▽

-- ==== Sys2Proof/Machine/Ops.lean ====
section
/-! DEFINITION. The named operations that the blocks share: the outbound queue (R188 to R191, R195), posting a report,
answering a request, sending a notice, the choice of the next notice, and the commanded values of pans and path. -/

namespace Sys2Proof.Machine

/-- A count held at 65,535. -/
def sat16 (n : Nat) : Nat := min n 65535

/-- A count held at 4,294,967,295. -/
def sat32 (n : Nat) : Nat := min n 4294967295

/-- The first element that satisfies `p`, with the list without it. -/
def takeFirst {α : Type} (p : α → Bool) : List α → Option (α × List α)
  | [] => none
  | x :: l => if p x then some (x, l) else match takeFirst p l with
    | none => none
    | some (z, r) => some (z, x :: r)

/-- The list without its last element that satisfies `p`. -/
def dropLast {α : Type} (p : α → Bool) (l : List α) : List α :=
  match takeFirst p l.reverse with
  | none => l
  | some (_, r) => r.reverse

/-- `x` put in ahead of the first element that satisfies `p`, at the end where none does. -/
def insertAhead {α : Type} (p : α → Bool) (x : α) : List α → List α
  | [] => [x]
  | z :: l => if p z then x :: z :: l else z :: insertAhead p x l

/-- `x` put in its order by key, after those of an equal key. -/
def placeByKey {α : Type} (key : α → Nat) (l : List α) (x : α) : List α :=
  insertAhead (fun z => decide (key x < key z)) x l

/-! ### The outbound queue -/

/-- Transmission of `e` begins, with `rest` waiting; a report carries the lost-report count and the slip cause, which
return to 0 and none (R191). -/
def Link.start (l : Link) (e : Entry) (rest : List Entry) : Link :=
  match e with
  | .report _ => { l with sending := some { entry := e, lost := l.lost, slip := l.slip }, waiting := rest, lost := 0,
                          slip := .none }
  | .reply _ => { l with sending := some { entry := e, lost := 0, slip := .none }, waiting := rest }

/-- An entry may begin transmission: a reply always, a report unless reports are held (R188). -/
def Link.eligible (l : Link) (e : Entry) : Bool := !(l.holding && e.isReport)

/-- On an idle line the first entry that may leave begins transmission (R188). -/
def Link.begin (l : Link) : Link :=
  match l.sending with
  | some _ => l
  | none => match takeFirst l.eligible l.waiting with
    | none => l
    | some (e, rest) => l.start e rest

/-- A report has slipped (R190). -/
def Link.slipped (l : Link) (cause : SlipCause) : Link := { l with lost := sat16 (l.lost + 1), slip := cause }

/-- A report joins the end of the queue, or slips where 28 reports stand (R190). -/
def Link.post (l : Link) (r : Report) : Link :=
  if l.reports < 28 then Link.begin { l with waiting := l.waiting ++ [.report r] }
  else match takeFirst Entry.isQuality l.waiting with
    | some (_, rest) => Link.begin { l.slipped .replacedPeriodic with waiting := rest ++ [.report r] }
    | none => l.slipped .discardedNew

/-- A reply joins the end of the queue (R187). -/
def Link.reply (l : Link) (r : Reply) : Link := Link.begin { l with waiting := l.waiting ++ [.reply r] }

/-- The START_REPORT takes its place ahead of every held report, which are held no longer; where 28 reports stand the
newest of them slips (R188, log 26). -/
def Link.postStart (l : Link) (r : StartReport) : Link :=
  let l := if l.reports < 28 then l
    else { l.slipped .discardedNew with waiting := dropLast Entry.isReport l.waiting }
  Link.begin { l with waiting := insertAhead Entry.isReport (.report (.startReport r)) l.waiting, holding := false }

/-- The last check byte of the entry in transmission has left: its place is free and the next entry begins (R188). -/
def Link.frameSent (l : Link) : Link := Link.begin { l with sending := none }

/-- A warm restart removes every report that is not in transmission (R195); reports are held from here (R188). -/
def Link.flush (l : Link) : Link :=
  let n := (l.waiting.filter Entry.isReport).length
  { l with waiting := l.waiting.filter fun e => !e.isReport, lost := sat16 (l.lost + n),
           slip := if n = 0 then l.slip else .flushed, holding := true }

/-- A check error: the frame is dropped and counted (R186). -/
def Link.checkError (l : Link) : Link := { l with framer := .hunt, checkErrors := sat16 (l.checkErrors + 1) }

/-- A frame in progress is abandoned and counted (R185). -/
def Link.abandon (l : Link) : Link :=
  if l.framer.inProgress then { l with framer := .hunt, abandoned := sat16 (l.abandoned + 1) } else l

/-- A request is discarded for lack of a reply place (R187). -/
def Link.overrun (l : Link) : Link := { l with overruns := sat16 (l.overruns + 1) }

/-! ### A step in progress -/

/-- The state changed by `f`. -/
def Sys.edit (y : Sys) (f : State → State) : Sys := { y with st := f y.st }

/-- A report is posted into the outbound queue (R190). -/
def Sys.post (y : Sys) (r : Report) : Sys := { y with st := { y.st with link := y.st.link.post r } }

/-- The reports of a list are posted, first one first. -/
def Sys.postAll (y : Sys) : List Report → Sys
  | [] => y
  | r :: l => (y.post r).postAll l

/-- The reply to a request is queued (R187). -/
def Sys.answer (y : Sys) (c : Call) (r : Result) : Sys :=
  { y with st := { y.st with link := y.st.link.reply { code := c.code, tag := c.tag, result := r } } }

/-- The request is refused (R183). -/
def Sys.refuse (y : Sys) (c : Call) (r : Reason) : Sys := y.answer c (.refused r)

/-- A notice is sent. -/
def Sys.send (y : Sys) (n : Notice) : Sys := { y with todo := y.todo ++ [n] }

/-- A notice is sent where `b` holds. -/
def Sys.sendIf (y : Sys) (b : Bool) (n : Notice) : Sys := if b then y.send n else y

/-- The notices of a list are sent, first one first. -/
def Sys.sendAll (y : Sys) (l : List Notice) : Sys := { y with todo := y.todo ++ l }

/-- The oldest notice of each lane: those that may be taken next. -/
def ready (seen : List Nat) : List Notice → List Notice
  | [] => []
  | n :: l => if seen.contains n.lane then ready seen l else n :: ready (n.lane :: seen) l

/-- The notice that is taken next, and the choices left: where more than one may be taken, the choices say which
(log 6). -/
def choose (order : Nat) (todo : List Notice) : Option (Notice × Nat) :=
  match ready [] todo with
  | [] => none
  | [n] => some (n, order)
  | n :: l => some ((n :: l).getD (order % (l.length + 1)) n, order / (l.length + 1))

/-- The notices without the oldest of lane `k`. -/
def withoutLane (k : Nat) : List Notice → List Notice
  | [] => []
  | n :: l => if n.lane = k then l else n :: withoutLane k l

/-! ### Records and the channels they command -/

/-- The commanded value of a raise valve (R61): in DIPPING it is off during the pulse and on during the regain. -/
def Pan.rvCommand (r : Pan) : Option Nat :=
  match r.state with
  | .rising | .up => some r.effective
  | .dipping => match r.timer with
    | some { kind := .dipRegain, .. } => some r.effective
    | _ => none
  | .down | .falling | .dropping | .tripped => none

/-- The commanded value of a quick vent (R61). -/
def Pan.qvCommand (r : Pan) : Bool :=
  match r.state with
  | .dropping | .tripped => true
  | .down | .rising | .up | .dipping | .falling => false

/-- The record of pan `p` becomes `r`, and its two channels follow (R61, R168). -/
def State.putPan (s : State) (p : PanId) (r : Pan) : State :=
  { s with
    pans := put s.pans p r
    outputs := { s.outputs with commanded := { s.outputs.commanded with
      rv := put s.outputs.commanded.rv p r.rvCommand
      qv := put s.outputs.commanded.qv p r.qvCommand } } }

/-- BC is commanded on in CLOSING and LIVE (R86). -/
def PathState.bcCommand : PathState → Bool
  | .closing | .live => true
  | .isolated | .selecting | .awaitLine | .opening _ | .coasting _ | .changing _ | .faulted _ => false

/-- BT is commanded on in OPENING and FAULTED, off in CLOSING and LIVE, and follows the breaker feedback in every
other state (R86). -/
def PathState.btCommand (closed : Bool) : PathState → Bool
  | .closing | .live => false
  | .opening _ | .faulted _ => true
  | .isolated | .selecting | .awaitLine | .coasting _ | .changing _ => closed

/-- SD drives towards the target's position in SELECTING, and stops in every other state (R86). -/
def PathState.sdCommand (position : Option Position) : PathState → SelectorDrive
  | .selecting => match position with
    | some n => .to n
    | none => .stop
  | .isolated | .awaitLine | .closing | .live | .opening _ | .coasting _ | .changing _ | .faulted _ => .stop

/-- CHG writes its three channels as its record and the breaker feedback have them (R86). -/
def State.commandPath (s : State) : State :=
  { s with outputs := { s.outputs with commanded := { s.outputs.commanded with
      bc := s.path.state.bcCommand
      bt := s.path.state.btCommand s.lines.breakerClosed
      sd := s.path.state.sdCommand (s.targetPosition s.path.target) } } }

/-- ICE writes its twelve channels: on for each zone in ON (R115). -/
def State.commandHeaters (s : State) : State :=
  { s with outputs := { s.outputs with commanded := { s.outputs.commanded with
      hz := s.ice.zones.map fun z => decide (z.state = .on) } } }

/-- PRF writes the in-force profile of a pan, and PAN recomputes its force base (R10, R63). -/
def State.writeInForce (s : State) (p : PanId) (f : Profile) : State :=
  s.putPan p { s.pan p with inForce := f, base := s.forceBase f }

end Sys2Proof.Machine
end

△

▸ **TASK REQUIREMENTS**
Looking at each line of the material above, tally those that hold the string "changing" and give only the total.

▸ **WRITTEN SOLUTION**
3